2022年7月20日水曜日

最終兵器の目  『日本書紀』景行天皇類書10

  前項に続きである。

纏向宮天皇大中日子は咋俣長日子の娘の飯野真黒比賣の子で、咋俣長日子は『舊事本紀』「穗積氏祖忍山宿祢女弟橘媛」の孫で河派仲彦と同一人物にしているが河派仲彦は応神天皇の子の稚野毛二派王の祖父で世代が異なり、穂積氏の媛の系図の挿入間違いと思われる。

『古事記』では尾張氏が天皇の時、筆頭の妃が葛城氏の妃、次が尾張氏の妃、次が他の王の妃を記述してきたが、葛城天皇孝元天皇の妃が葛城氏の妃の内色許賣、すると、次の妃が尾張氏の妃の可能性が高く、尾張氏では倭得玉彦が大伊賀姫を妃にしていて、その子が比古布都押之信で、「比古布都押之信命娶尾張連等之祖意富那毗之妹葛城之高千那毗賣」、「大海姫命亦名葛󠄀木髙名姫命」と大海姫を妃にし、比古布都押之信の子の屋主忍男武雄心は八坂入日子にあたる。

また、八坂入日賣は『日本書紀』では淡海天皇と五百木之入日子の『古事記』で記述する二人の太子を生んで、五百木之入日子が仲哀天皇と考えられ、『古事記』では布多遲能伊理毘賣が仲哀天皇を生んでいるが、弟苅羽田刀辨が息長宿禰の母の遠津臣の高材比賣と証明され、石衝別が息長宿祢、石衝毘賣・布多遲能伊理毘賣が八坂入日賣で五百木之入日子を生んでいる。

倭得玉彦の子の一人が比古布都押之信と書いたが、比古布都押之信は山代の内臣を生んでいて、比古布都押之信は坐王の子の山代の大筒木眞若王にあたると思われ、山代之大筒木眞若王の妃は同母弟伊理泥で大海姫を襲名した阿治佐波毘賣、子の迦迩米雷は遠津臣紀伊國荒河戸畔の娘、弟苅羽田刀辨の子で、この弟苅羽田刀辨が中日女と間違えられ、子が息長田別とされたと思われる。

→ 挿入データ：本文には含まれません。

-- ==== Sys2Proof/Machine/Crypto.lean ====
section
/-!
DEFINITION. The cryptographic functions that the spec names: SHA-256 and SHA-384 (FIPS 180-4), HMAC (FIPS 198-1),
AES-256 (FIPS 197) with CMAC (SP 800-38B), the key derivation of R382 (SP 800-108), the CTR_DRBG of R391
(SP 800-90A), ECDSA on P-384 (FIPS 186-4) with the nonces of RFC 6979 (R368), and CRC-32 (R521).
-/

namespace Sys2Proof.Machine

/-! ### SHA-256 and SHA-384 -/

/-- Split a list into pieces of n, at most `fuel` of them. -/
def pieces {α : Type} (n : Nat) : Nat → List α → List (List α)
  | 0, _ => []
  | _ + 1, [] => []
  | f + 1, l => l.take n :: pieces n f (l.drop n)

/-- What tells one hash of FIPS 180-4 from another, for words of n bits: rounds, start value and round constants, each as one
number with the first word highest; rotations of the large mixers; two rotations and a shift of the small ones. -/
structure Sha2 where
  bits : Nat
  rounds : Nat
  start : Nat
  consts : Nat
  large0 : Nat × Nat × Nat
  large1 : Nat × Nat × Nat
  small0 : Nat × Nat × Nat
  small1 : Nat × Nat × Nat

/-- One number from numerals of 384 bits, the first highest. -/
def joined (l : List Nat) : Nat := l.foldl (fun v x => v * 2 ^ 384 + x) 0

/-- The round constants of SHA-256: 32 bits of the fraction of the cube root of each of the first 64 primes. -/
def sha256Consts : Nat :=
  joined
   [0x428a2f9871374491b5c0fbcfe9b5dba53956c25b59f111f1923f82a4ab1c5ed5d807aa9812835b01243185be550c7dc3,
    0x72be5d7480deb1fe9bdc06a7c19bf174e49b69c1efbe47860fc19dc6240ca1cc2de92c6f4a7484aa5cb0a9dc76f988da,
    0x983e5152a831c66db00327c8bf597fc7c6e00bf3d5a7914706ca63511429296727b70a852e1b21384d2c6dfc53380d13,
    0x650a7354766a0abb81c2c92e92722c85a2bfe8a1a81a664bc24b8b70c76c51a3d192e819d6990624f40e3585106aa070,
    0x19a4c1161e376c082748774c34b0bcb5391c0cb34ed8aa4a5b9cca4f682e6ff3748f82ee78a5636f84c878148cc70208,
    0x90befffaa4506cebbef9a3f7c67178f20000000000000000000000000000000000000000000000000000000000000000] / 2 ^ 256

/-- Those of SHA-384: 64 bits of the fraction of the cube root of each of the first 80 primes. -/
def sha384Consts : Nat :=
  joined
   ([0x428a2f98d728ae227137449123ef65cdb5c0fbcfec4d3b2fe9b5dba58189dbbc3956c25bf348b53859f111f1b605d019,
    0x923f82a4af194f9bab1c5ed5da6d8118d807aa98a303024212835b0145706fbe243185be4ee4b28c550c7dc3d5ffb4e2,
    0x72be5d74f27b896f80deb1fe3b1696b19bdc06a725c71235c19bf174cf692694e49b69c19ef14ad2efbe4786384f25e3,
    0x0fc19dc68b8cd5b5240ca1cc77ac9c652de92c6f592b02754a7484aa6ea6e4835cb0a9dcbd41fbd476f988da831153b5,
    0x983e5152ee66dfaba831c66d2db43210b00327c898fb213fbf597fc7beef0ee4c6e00bf33da88fc2d5a79147930aa725,
    0x06ca6351e003826f142929670a0e6e7027b70a8546d22ffc2e1b21385c26c9264d2c6dfc5ac42aed53380d139d95b3df,
    0x650a73548baf63de766a0abb3c77b2a881c2c92e47edaee692722c851482353ba2bfe8a14cf10364a81a664bbc423001] ++
    [0xc24b8b70d0f89791c76c51a30654be30d192e819d6ef5218d69906245565a910f40e35855771202a106aa07032bbd1b8,
    0x19a4c116b8d2d0c81e376c085141ab532748774cdf8eeb9934b0bcb5e19b48a8391c0cb3c5c95a634ed8aa4ae3418acb,
    0x5b9cca4f7763e373682e6ff3d6b2b8a3748f82ee5defb2fc78a5636f43172f6084c87814a1f0ab728cc702081a6439ec,
    0x90befffa23631e28a4506cebde82bde9bef9a3f7b2c67915c67178f2e372532bca273eceea26619cd186b8c721c0c207,
    0xeada7dd6cde0eb1ef57d4f7fee6ed17806f067aa72176fba0a637dc5a2c898a6113f9804bef90dae1b710b35131c471b,
    0x28db77f523047d8432caab7b40c724933c9ebe0a15c9bebc431d67c49c100d4c4cc5d4becb3e42b6597f299cfc657e2a,
    0x5fcb6fab3ad6faec6c44198c4a4758170000000000000000000000000000000000000000000000000000000000000000]) / 2 ^ 256

/-- SHA-256. -/
def sha2Small : Sha2 where
  bits := 32
  rounds := 64
  start := 0x6a09e667bb67ae853c6ef372a54ff53a510e527f9b05688c1f83d9ab5be0cd19
  consts := sha256Consts
  large0 := (2, 13, 22)
  large1 := (6, 11, 25)
  small0 := (7, 18, 3)
  small1 := (17, 19, 10)

/-- SHA-384, before its result is cut to 48 bytes. -/
def sha2Large : Sha2 where
  bits := 64
  rounds := 80
  start := 0xcbbb9d5dc1059ed8629a292a367cd5079159015a3070dd17152fecd8f70e593967332667ffc00b318eb44a8768581511db0c2e0d64f98fa747b5481dbefa4fa4
  consts := sha384Consts
  large0 := (28, 34, 39)
  large1 := (14, 18, 41)
  small0 := (1, 8, 7)
  small1 := (19, 61, 6)

/-- A large mixer: three rotations. -/
def mixLarge {n : Nat} (r : Nat × Nat × Nat) (x : BitVec n) : BitVec n :=
  [r.1, r.2.1, r.2.2].foldl (fun v k => v ^^^ x.rotateRight k) 0

/-- A small mixer: two rotations and a shift. -/
def mixSmall {n : Nat} (r : Nat × Nat × Nat) (x : BitVec n) : BitVec n :=
  [r.1, r.2.1].foldl (fun v k => v ^^^ x.rotateRight k) (x >>> r.2.2)

/-- The working words of a hash: a to d, which are the last four values of a, the newest first; e to h likewise. -/
structure ShaWork (n : Nat) where
  lead : List (BitVec n)
  tail : List (BitVec n)

/-- One round with a word of the schedule to which its constant has been added. -/
def shaRound (p : Sha2) {n : Nat} (st : ShaWork n) (kw : BitVec n) : ShaWork n :=
  let word (l : List (BitVec n)) (i : Nat) : BitVec n := l.getD i 0
  let pick := word st.tail 2 ^^^ (word st.tail 0 &&& (word st.tail 1 ^^^ word st.tail 2))
  let most := (word st.lead 0 &&& word st.lead 1) ||| (word st.lead 2 &&& (word st.lead 0 ||| word st.lead 1))
  let sum := kw + word st.tail 3 + pick + mixLarge p.large1 (word st.tail 0)
  { lead := (sum + most + mixLarge p.large0 (word st.lead 0)) :: st.lead.take 3
    tail := (word st.lead 3 + sum) :: st.tail.take 3 }

/-- The last k rounds: `w` is the window of sixteen schedule words from the next round's on. -/
def shaRounds (p : Sha2) {n : Nat} : Nat → List (BitVec n) → ShaWork n → ShaWork n
  | 0, _, st => st
  | k + 1, w, st =>
    let fresh := mixSmall p.small1 (w.getD 14 0) + w.getD 9 0 + mixSmall p.small0 (w.getD 1 0) + w.getD 0 0
    shaRounds p k (w.drop 1 ++ [fresh]) (shaRound p st (w.getD 0 0 + BitVec.ofNat n (p.consts / 2 ^ (n * k))))

/-- The chaining words after one block. -/
def shaBlock (p : Sha2) {n : Nat} (h : List (BitVec n)) (blk : List Byte) : List (BitVec n) :=
  let w := (pieces (n / 8) 16 blk).map (fun l => BitVec.ofNat n (beNat l))
  let st := shaRounds p p.rounds w { lead := h.take 4, tail := h.drop 4 }
  List.zipWith (· + ·) h (st.lead ++ st.tail)

/-- The bytes that follow a message of m bytes: a one bit, zeros, and its length in bits in the last n / 4 bytes of a block. -/
def shaPad (n m : Nat) : List Byte :=
  let fill := 2 * n - 1 - n / 4
  0x80 :: List.replicate ((fill + 2 * n - m % (2 * n)) % (2 * n)) 0 ++ beBytes (n / 4) (8 * m)

/-- The hash of a byte string, before any cut. -/
def sha2 (p : Sha2) (m : List Byte) : List Byte :=
  let n := p.bits
  let blocks := pieces (2 * n) (m.length / n + 2) (m ++ shaPad n m.length)
  let h : List (BitVec n) := (List.range 8).map (fun i => BitVec.ofNat n (p.start / 2 ^ (n * (7 - i))))
  (blocks.foldl (shaBlock p) h).flatMap (fun w => beBytes (n / 8) w.toNat)

/-- SHA-256 of a byte string: 32 bytes. -/
def sha256 (m : List Byte) : List Byte := sha2 sha2Small m

/-- SHA-384 of a byte string: 48 bytes. -/
def sha384 (m : List Byte) : List Byte := (sha2 sha2Large m).take 48

/-- HMAC with SHA-384, for keys of at most 128 bytes. -/
def hmac384 (key m : List Byte) : List Byte :=
  let k := key ++ List.replicate (128 - key.length) 0
  sha384 (k.map (· ^^^ 0x5C) ++ sha384 (k.map (· ^^^ 0x36) ++ m))

/-! ### AES-256 -/

/-- The S-box of AES (FIPS 197). -/
def aesSbox : List Nat :=
  [0x63, 0x7c, 0x77, 0x7b, 0xf2, 0x6b, 0x6f, 0xc5, 0x30, 0x01, 0x67, 0x2b, 0xfe, 0xd7, 0xab, 0x76,
   0xca, 0x82, 0xc9, 0x7d, 0xfa, 0x59, 0x47, 0xf0, 0xad, 0xd4, 0xa2, 0xaf, 0x9c, 0xa4, 0x72, 0xc0,
   0xb7, 0xfd, 0x93, 0x26, 0x36, 0x3f, 0xf7, 0xcc, 0x34, 0xa5, 0xe5, 0xf1, 0x71, 0xd8, 0x31, 0x15,
   0x04, 0xc7, 0x23, 0xc3, 0x18, 0x96, 0x05, 0x9a, 0x07, 0x12, 0x80, 0xe2, 0xeb, 0x27, 0xb2, 0x75] ++
  [0x09, 0x83, 0x2c, 0x1a, 0x1b, 0x6e, 0x5a, 0xa0, 0x52, 0x3b, 0xd6, 0xb3, 0x29, 0xe3, 0x2f, 0x84,
   0x53, 0xd1, 0x00, 0xed, 0x20, 0xfc, 0xb1, 0x5b, 0x6a, 0xcb, 0xbe, 0x39, 0x4a, 0x4c, 0x58, 0xcf,
   0xd0, 0xef, 0xaa, 0xfb, 0x43, 0x4d, 0x33, 0x85, 0x45, 0xf9, 0x02, 0x7f, 0x50, 0x3c, 0x9f, 0xa8,
   0x51, 0xa3, 0x40, 0x8f, 0x92, 0x9d, 0x38, 0xf5, 0xbc, 0xb6, 0xda, 0x21, 0x10, 0xff, 0xf3, 0xd2] ++
  [0xcd, 0x0c, 0x13, 0xec, 0x5f, 0x97, 0x44, 0x17, 0xc4, 0xa7, 0x7e, 0x3d, 0x64, 0x5d, 0x19, 0x73,
   0x60, 0x81, 0x4f, 0xdc, 0x22, 0x2a, 0x90, 0x88, 0x46, 0xee, 0xb8, 0x14, 0xde, 0x5e, 0x0b, 0xdb,
   0xe0, 0x32, 0x3a, 0x0a, 0x49, 0x06, 0x24, 0x5c, 0xc2, 0xd3, 0xac, 0x62, 0x91, 0x95, 0xe4, 0x79,
   0xe7, 0xc8, 0x37, 0x6d, 0x8d, 0xd5, 0x4e, 0xa9, 0x6c, 0x56, 0xf4, 0xea, 0x65, 0x7a, 0xae, 0x08] ++
  [0xba, 0x78, 0x25, 0x2e, 0x1c, 0xa6, 0xb4, 0xc6, 0xe8, 0xdd, 0x74, 0x1f, 0x4b, 0xbd, 0x8b, 0x8a,
   0x70, 0x3e, 0xb5, 0x66, 0x48, 0x03, 0xf6, 0x0e, 0x61, 0x35, 0x57, 0xb9, 0x86, 0xc1, 0x1d, 0x9e,
   0xe1, 0xf8, 0x98, 0x11, 0x69, 0xd9, 0x8e, 0x94, 0x9b, 0x1e, 0x87, 0xe9, 0xce, 0x55, 0x28, 0xdf,
   0x8c, 0xa1, 0x89, 0x0d, 0xbf, 0xe6, 0x42, 0x68, 0x41, 0x99, 0x2d, 0x0f, 0xb0, 0x54, 0xbb, 0x16]

def aesSub (b : Byte) : Byte := BitVec.ofNat 8 (aesSbox.getD b.toNat 0)

/-- Multiplication by x in the field of AES. -/
def aesX (b : Byte) : Byte := if b.getLsbD 7 then (b <<< 1) ^^^ 0x1B else b <<< 1

def xorBytes (a b : List Byte) : List Byte := (a.zip b).map (fun p => p.1 ^^^ p.2)

/-- Expand the key schedule: `w` holds the words so far, newest first; `i` is the number of the next word. -/
def aesExpand : Nat → Nat → Byte → List (List Byte) → List (List Byte)
  | 0, _, _, w => w
  | n + 1, i, rc, w =>
    let t := w.getD 0 []
    let old := w.getD 7 []
    if i % 8 = 0 then
      let r := ((t.drop 1 ++ t.take 1).map aesSub)
      let r := xorBytes r [rc, 0, 0, 0]
      aesExpand n (i + 1) (aesX rc) (xorBytes old r :: w)
    else if i % 8 = 4 then aesExpand n (i + 1) rc (xorBytes old (t.map aesSub) :: w)
    else aesExpand n (i + 1) rc (xorBytes old t :: w)

/-- The fifteen round keys of a 32-byte key. -/
def aesKeys (key : List Byte) : List (List Byte) :=
  let w := (aesExpand 52 8 1 (pieces 4 8 key).reverse).reverse
  (pieces 4 15 w).map (fun l => l.flatten)

/-- ShiftRows on sixteen bytes in column order. -/
def aesShift (s : List Byte) : List Byte := (List.range 16).map (fun i => s.getD ((i + 4 * (i % 4)) % 16) 0)

/-- MixColumns on one column. -/
def aesMixCol (c : List Byte) : List Byte :=
  match c with
  | [a, b, d, e] =>
    let t := a ^^^ b ^^^ d ^^^ e
    [a ^^^ t ^^^ aesX (a ^^^ b), b ^^^ t ^^^ aesX (b ^^^ d), d ^^^ t ^^^ aesX (d ^^^ e), e ^^^ t ^^^ aesX (e ^^^ a)]
  | _ => c

/-- The rounds after the first AddRoundKey. -/
def aesRounds : List (List Byte) → List Byte → List Byte
  | [], s => s
  | [k], s => xorBytes (aesShift (s.map aesSub)) k
  | k :: r, s => aesRounds r (xorBytes ((pieces 4 4 (aesShift (s.map aesSub))).flatMap aesMixCol) k)

/-- AES-256 encryption of one block under expanded keys. -/
def aesBlock (keys : List (List Byte)) (b : List Byte) : List Byte :=
  match keys with
  | [] => b
  | k :: r => aesRounds r (xorBytes b k)

/-- AES-256 encryption of one block. -/
def aes256 (key b : List Byte) : List Byte := aesBlock (aesKeys key) b

/-! ### CMAC and the key derivation of R382 -/

/-- Doubling in the field of CMAC. -/
def cmacDouble (b : List Byte) : List Byte :=
  let n := beNat b
  beBytes 16 ((if 2 ^ 127 ≤ n then Nat.xor (2 * n) 0x87 else 2 * n) % 2 ^ 128)

/-- CBC-MAC chaining of whole blocks. -/
def cbcMac (keys : List (List Byte)) : List (List Byte) → List Byte → List Byte
  | [], x => x
  | b :: r, x => cbcMac keys r (aesBlock keys (xorBytes x b))

/-- AES-256 CMAC (SP 800-38B): 16 bytes. -/
def cmac (key m : List Byte) : List Byte :=
  let keys := aesKeys key
  let k1 := cmacDouble (aesBlock keys (List.replicate 16 0))
  let full := m.length != 0 && m.length % 16 == 0
  let n := if full then m.length / 16 - 1 else m.length / 16
  let body := m.take (16 * n)
  let tail := m.drop (16 * n)
  let last := if full then xorBytes tail k1
    else xorBytes (tail ++ 0x80 :: List.replicate (15 - tail.length) 0) (cmacDouble k1)
  cbcMac keys (pieces 16 n body ++ [last]) (List.replicate 16 0)

/-- Two PRF calls of the SP 800-108 counter mode over the fixed input of R382: 32 bytes. -/
def terminalKey (master label : List Byte) (session : Nat) : List Byte :=
  let f := label ++ [0] ++ beBytes 4 session ++ [0, 0, 1, 0]
  cmac master ([0, 0, 0, 1] ++ f) ++ cmac master ([0, 0, 0, 2] ++ f)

息長氏は淡海の坂田の王で、正統の息長王宿禰と分国した王の田別でどちらも「たけもろずみ」を襲名したと考えられる。

息長田別王は『舊事本紀』「息長田別命阿波君等祖」と記述され、その子が咋俣長日子、淡海天皇の妃が『古事記』「穂積臣等之祖建忍山垂根之女名弟財郎女」と穂積臣を受け継ぐ屋主忍男武雄心の子の息長宿禰の娘と考えられ、意富多牟和氣と八坂入日賣の子の五百木之入日子と大陀牟夜別、意富多牟和氣と柴野比賣の子の倭建・彦狭嶋、及び纏向天皇膽咋宿禰と穴太足尼・息長宿禰・建忍山垂根の娘の弟財郎女の子の五十琴宿祢が皇太子と呼ばれた。

さらに、息長宿禰は河俣氏の稻依毘賣を妃に大多牟坂王を生んでいるので、稻依毘賣の父の河俣氏が淡海天皇・穂積氏を受け継ぎ、それが多遅麻で娘が宮主の山無媛、息長田別の阿波君は淡()君と解り、すなわち、淡海朝廷は出雲三国王朝の寶を得た建諸隅→屋主忍男武雄心・八坂入日子→大入杵と意富多牟和氣→大陀牟夜別→弟財郎女→息長宿禰→息長宿禰の妃の稻依毘賣→咋俣長日子・多遅麻と皇位を継承した。